I feel like this is typical. I'm sure its fixable but we both downgraded back to the old release. Sigh.
And yes I'm using nvidia binary and direct rendering and the whole nine yards is set up correctly.
dickeywang
12-06-2007, 02:22 AM
Well it seems envy has a problem to be uptodate ;) My nvidia script is usually working 5 min after I know of a new driver *g*
http://kanotix.com/files/install-nvidia-debian.sh
Hoho, thanks a lot! The script works really well. :D
Although, the new flashplayer still runs very slow on full-screen youtube video even with the new nvidia driver installed.:(
oyvind
12-22-2007, 10:02 PM
My biggest gripe with this new release is the huge performance loss compared to stable 9.0r48. I simply cannot accept web pages consuming 100%+ CPU just because of Flash-ads. I went back to 9.0r48...
It is dreadfully slow, see this thread -> http://blogs.adobe.com/penguin.swf/2007/12/flash_player_9_update_3_final.html
r48 is the best release so far. A real shame because there is some excellent work going on in the flash world by the devs, for example, h264 and multi-core rendering.
I noticed slow performance with the fglrx driver. After setting the experimental options "Textured2D" and "TexturedXrender", it was really fast again.
oyvind
12-28-2007, 09:10 AM
I noticed slow performance with the fglrx driver. After setting the experimental options "Textured2D" and "TexturedXrender", it was really fast again.
Hey, cool suggestion. I've tried it, but I don't see any difference .. 9.0r115 is the same performance-wise, even with "Textured2D" and "TexturedXrender" options enabled. Granted, my testing is crude, but it's really only interesting if it makes a real-world visible change for the better.

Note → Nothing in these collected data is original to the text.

-- ==== Sys2Proof/Tests/Slice0.lean ====
section
/-! SUPPORT. Tests: ill-formed commands, one command on a small state, and for every statement of Obligations.lean that
has hypotheses a state that meets them all (`test_witness_…`, one for each clause). -/
set_option Elab.async false

namespace Sys2Proof.Tests

open Sys2Proof.Machine Sys2Proof.Safety

/-! ### Helpers -/

/-- The next state of an answer. -/
def after (c : Instr) (s : State) : State :=
  match exec c s with
  | .next t => t
  | .fault _ => s
  | .refused _ => s

/-- A view of the state after a command. -/
def see {α : Type} (f : State → α) (c : Instr) (s : State) : α := f (after c s)

/-- The reset state with one unit changed. -/
def withPower (f : Power → Power) (s : State) : State := { s with power := f s.power }
def withKbd (f : Keyboard → Keyboard) (s : State) : State := { s with kbd := f s.kbd }
def withChg (f : Charge → Charge) (s : State) : State := { s with chg := f s.chg }
def withTh (f : Thermal → Thermal) (s : State) : State := { s with th := f s.th }
def withPort (p : PortId) (f : Port → Port) (s : State) : State := s.setPort p (f (s.port p))
def withEngine (p : PortId) (f : Engine → Engine) (s : State) : State := s.setEngine p (f (s.engine p))
def withPack (k : PackId) (f : Pack → Pack) (s : State) : State := s.setPack k (f (s.pack k))
def withGood (stby main : Bool) (s : State) : State :=
  { s with pins := { s.pins with pgStby := stby, pgMain := main } }

/-- In a power state, both rails up. -/
def inState (x : PowerState) : State :=
  withGood true true (withPower (fun p => { p with
    state := x, enStby := true, enMain := true, hrstAsserted := false, seenStby := true, seenMain := true }) State.reset)

/-- RUN with the keyboard scanned. -/
def running : State := withKbd (fun k => { k with mode := .full }) (inState .run)

/-- RUN in WATCHING. -/
def watching : State := withPower (fun p => { p with heartbeat := .watching, heartbeatMs := 9 }) running

/-- A raw input at a level with its count complete. -/
def counted (i : FilteredInput) (level : Bool) (s : State) : State :=
  { s with
    pins := { s.pins with inputs := setInputLevel s.pins.inputs i level }
    power := { s.power with counts := setInputCount s.power.counts i (some 32) } }

/-- A filtered level. -/
def level (i : FilteredInput) (b : Bool) (s : State) : State :=
  { s with
    pins := { s.pins with inputs := setInputLevel s.pins.inputs i b }
    power := { s.power with levels := setInputLevel s.power.levels i b } }

/-- A slot with a state word, a kind and parameter bytes. -/
def slotAt (n state kind : Nat) (params : List Byte) (s : State) : State :=
  storeBytes (slotBase n + 16) params (storeBytes (slotBase n) (bytes16 state ++ bytes16 kind) s)

/-- A post of a kind in slot 3. -/
def post (kind : Nat) (params : List Byte) (s : State) : State := slotAt 3 slotPosted kind params s

/-- The window enabled at 0xFED40000. -/
def windowOn (s : State) : State := { s with link := { s.link with windowCtrl := 0xFED40001#32 } }

/-- State word, result, detail, flags of slot 3. -/
def done (s : State) : Nat × Nat × Nat × Byte :=
  (slotState s 3, Memory.read16 s.mem (slotBase 3 + 4), Memory.read16 s.mem (slotBase 3 + 6),
    Memory.read s.mem (slotBase 3 + 8))

def free : BusLine := ⟨true, true⟩
def dataLow : BusLine := ⟨true, false⟩

/-- A port with nothing on the bus or waiting. -/
def idlePort (p : PortId) (s : State) : State :=
  withPort p (fun x => { x with state := .idle, granted := none, poll := none, charger := none }) s

/-- Both ports without work and both engines stopped. -/
def quietBus (s : State) : State :=
  withEngine .a (fun x => { x with round := .stopped }) (withEngine .b (fun x => { x with round := .stopped })
    (idlePort .a (idlePort .b s)))

/-- `quietBus` with the pair of READY written: no write group is offered while no pack is selected. -/
def idleBus (s : State) : State :=
  let t := quietBus s
  { t with chg := { t.chg with written := some ⟨0, 4096⟩ } }

/-- A pack ONLINE with values that can be charged. -/
def onlinePack (soc : Nat) (p : Pack) : Pack :=
  { p with
    state := .online, ages := List.replicate 7 (some 0)
    values := { p.values with voltage := 16000, soc := soc, temperature := 250, reqCurrent := 3000, reqVoltage := 16800 }
    identity := some ⟨16000, 5000, 0#8, 77, 0#16⟩ }

/-! ### Ill-formed commands (WellFormed.lean) -/

theorem test_illformed_heartbeat : (Instr.heartbeatWrite 0 [1#8, 2#8, 3#8]).wellFormed = false := by decide
theorem test_illformed_window : (Instr.hostWindowWrite 0#32 []).wellFormed = false := by decide
theorem test_illformed_cause : (Instr.alertCauseWrite 3 [1#8, 2#8]).wellFormed = false := by decide
theorem test_illformed_enable : (Instr.alertEnableWrite 2 [1#8, 2#8, 3#8, 4#8]).wellFormed = false := by decide
theorem test_illformed_control : (Instr.windowCtrlWrite 0 []).wellFormed = false := by decide
theorem test_illformed_other : (Instr.registerWriteOther 4 [1#8]).wellFormed = false := by decide
theorem test_illformed_pass : (Instr.scanPass (List.replicate 17 0#8)).wellFormed = false := by decide
theorem test_illformed_reply :
    (Instr.transactionEnd .a (.ran ⟨none, List.replicate 35 0#8⟩) ⟨true, true⟩).wellFormed = false := by decide
theorem test_illformed_attempt :
    (Instr.recoveryAttemptEnd .b ⟨true, List.replicate 10 ⟨false, false⟩, ⟨true, true⟩⟩).wellFormed = false := by decide
theorem test_wellformed :
    (Instr.heartbeatWrite 0 [1#8]).wellFormed = true ∧ (Instr.registerWriteOther 2 [1#8, 2#8]).wellFormed = true ∧
      (Instr.scanPass (List.replicate 18 0#8)).wellFormed = true := by decide

/-! ### Words and the queue of commands -/

theorem test_no_word_spells_a_command : decodeTableWord 16 0x1234 = none := rfl
theorem test_fetch_word_leaves_the_queue : State.reset.withFetchWord 8 0x55 = State.reset := rfl
theorem test_idle : step State.reset = .next State.reset := rfl
theorem test_front : step { State.reset with pending := [.partTimeTick, .lidChange] } =
    exec .partTimeTick { State.reset with pending := [.lidChange] } := rfl
theorem test_witness_empty_queue : State.reset.pending = [] := rfl

/-! ### Resets -/

theorem test_reset_is_cold_start : after (.coldStart afterResetPins) State.reset = State.reset := by decide +kernel

/-- An adapter and the strap at the cold start: WAKING with factor AUTO_ON. -/
theorem test_cold_start_auto_on :
    see (fun t => (t.power.state, t.power.cause, t.power.wakeFactors, t.power.enStby, t.queue.write))
      (.coldStart { afterResetPins with
        inputs := ⟨true, true, true, false, false, false⟩
        straps := { afterResetPins.straps with autoPowerOn := true } }) State.reset =
      (.waking, .wake, [.autoOn], true, 1) := by decide +kernel

theorem test_reset_assert :
    see (fun t => (t.inReset, t.power.enStby, t.power.hrstAsserted, pwmDuty t .fan1, portDrives t .a, chgInhAsserted t))
      .pinResetAssert running = (true, false, true, 100, false, true) := by decide +kernel

/-- The release keeps PACK_COUNT and shutdown_cause; the adapter does not power on. -/
theorem test_witness_reset_release :
    (assertReset (level .acp true running)).inReset = true ∧ running.inReset = false ∧
    see (fun t => (t.inReset, t.power.state, t.power.shutdownCause, t.power.straps.packCount, t.power.straps.fanCount))
      (.pinResetRelease ⟨true, true, true, 0#2, true, false⟩ free free)
      (assertReset (level .acp true (withPower (fun p => { p with shutdownCause := .thermal }) running))) =
      (false, .off, .thermal, 1, 2) := by decide +kernel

This might also be due to the fact that I am still using fglrx 8.40.4 (because of problems with certain wide-screen resolutions in 7.12). The 8.40.4 driver has those options in it, but if they're even functional in that release.. I don't know.
[Ubuntu Gutsy 32bit, Firefox, Core Duo, ATI X1400 mobile]

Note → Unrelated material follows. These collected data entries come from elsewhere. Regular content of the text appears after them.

-- ==== Sys2Proof/Word.lean ====
section
/-! DEFINITION. The word types of the device and their plainest arithmetic (00_scope R2, R3, R5). -/

namespace Sys2Proof

/-- One byte; byte 0 of a value is its least significant byte (R3). -/
abbrev Byte := BitVec 8

/-- 64 raw bits: an instruction word, an address, a register (R5). -/
abbrev W64 := BitVec 64

/-- A logical time tag (R168). -/
abbrev Time := BitVec 64

end Sys2Proof
end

I would suggest using the Catalyst 7.11 driver release. Did you experience any problems with that one? I think the Textured2D and TexturedXrender options have not really been implemented with 8.40.4.
oyvind
12-28-2007, 04:35 PM
I would suggest using the Catalyst 7.11 driver release. Did you experience any problems with that one? I think the Textured2D and TexturedXrender options have not really been implemented with 8.40.4.
Yep, but unfortunately there has been serious issues, bugs and problems with every single release after 8.40.4 on my ATI chipset (X1400, r5xx).
However, I'm certain that the options have some kind of effect in 8.40.4, since render_bench shows an enourmous increase in performance for non-scaled blending through XRender. It's fast, but the colours are all wrong :).
I guess I'll be trying these options with 8.1 (or whatever version number the next fglrx release will have).